Just picked this up today... after 2 months of searching and saving. Absolutely beautiful 3" revolver with fiber optic front & Novak rear sights, SS glass bead blast finish for a satin look and rubber grips w/rosewood inlays. I cannot wait to get some range time with it. My first full-size revolver and limited to only 2,000 made as a dealer exclusive.

Ruger GP100 Wiley Clapp TALO edition:








Closer look...








Love the quick acquisition sights...








Last pic...









This will be in my collection for a long, long time.


----------



## rustygun (Apr 8, 2013)

That is beautiful. congratulations !!!!!!!!!!


----------



## BigCityChief (Jan 2, 2013)

VERY VERY VERY NICE!! Congratulations on picking up such a fine work of art. I'm happy for you but GREEN with envy. Enjoy!


----------



## TAPnRACK (Jan 30, 2013)

Thnx guys... i knew my next gun was going to be a revolver as I really don't have a need for another semi-auto in my collection (for now).

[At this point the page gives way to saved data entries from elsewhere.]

/-- The Mould of a chiplet has moved so many more records or plane words: the transfer ends, with OK or a status, or stands where a
window, a captured Vat, another transfer at that Mould or the count leaves it (R465, 08 R401, R410, R415, R419 to R421, R437). -/
def execMouldTransferEnd (q : Nat) (moved : MouldShare) (s : State) : Out :=
  let x := s.sq q
  .next (
    if s.moduleStopped || !(decide (x.st = .run) || decide (x.st = .wait)) then s
    else
      match x.xfer with
      | none => s
      | some t =>
        match s.xVats q t.entry with
        | none => s.endJob q scMouldRange t.idx
        | some vs =>
          if s.mouldBusy q moved.chip then s
          else
            match State.moveUnits q vs moved.chip (Nat.min moved.moved (xShare t.entry vs (xTotal t.entry) moved.chip - t.on moved.chip)) s t with
            | (s1, _, .ended st) => s1.endJob q st t.idx
            | (s1, t1, .differs v) => (s1.setSq q { s1.sq q with xfer := some t1 }).arrayFail q .compare v 0 0 255
            | (s1, t1, _) => if t1.over vs then s1.xferOver q else s1.setSq q { s1.sq q with xfer := some t1 })

end Sys2Proof.Machine
end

I narrowed it down to the Taurus Raging Judge 3", Chiappa Rhino 40DS or a Ruger GP100 WC edition (all are very unique imo and i wanted something unusual & fun for the range).

My lgs got this in and I've been thinking about it since I saw it (over a month ago). Loved the sights, grip and the finish... and knew they were kinda rare. No brainer in my book as I can always get the other 2 down the road as they are still in production and much easier to find.


----------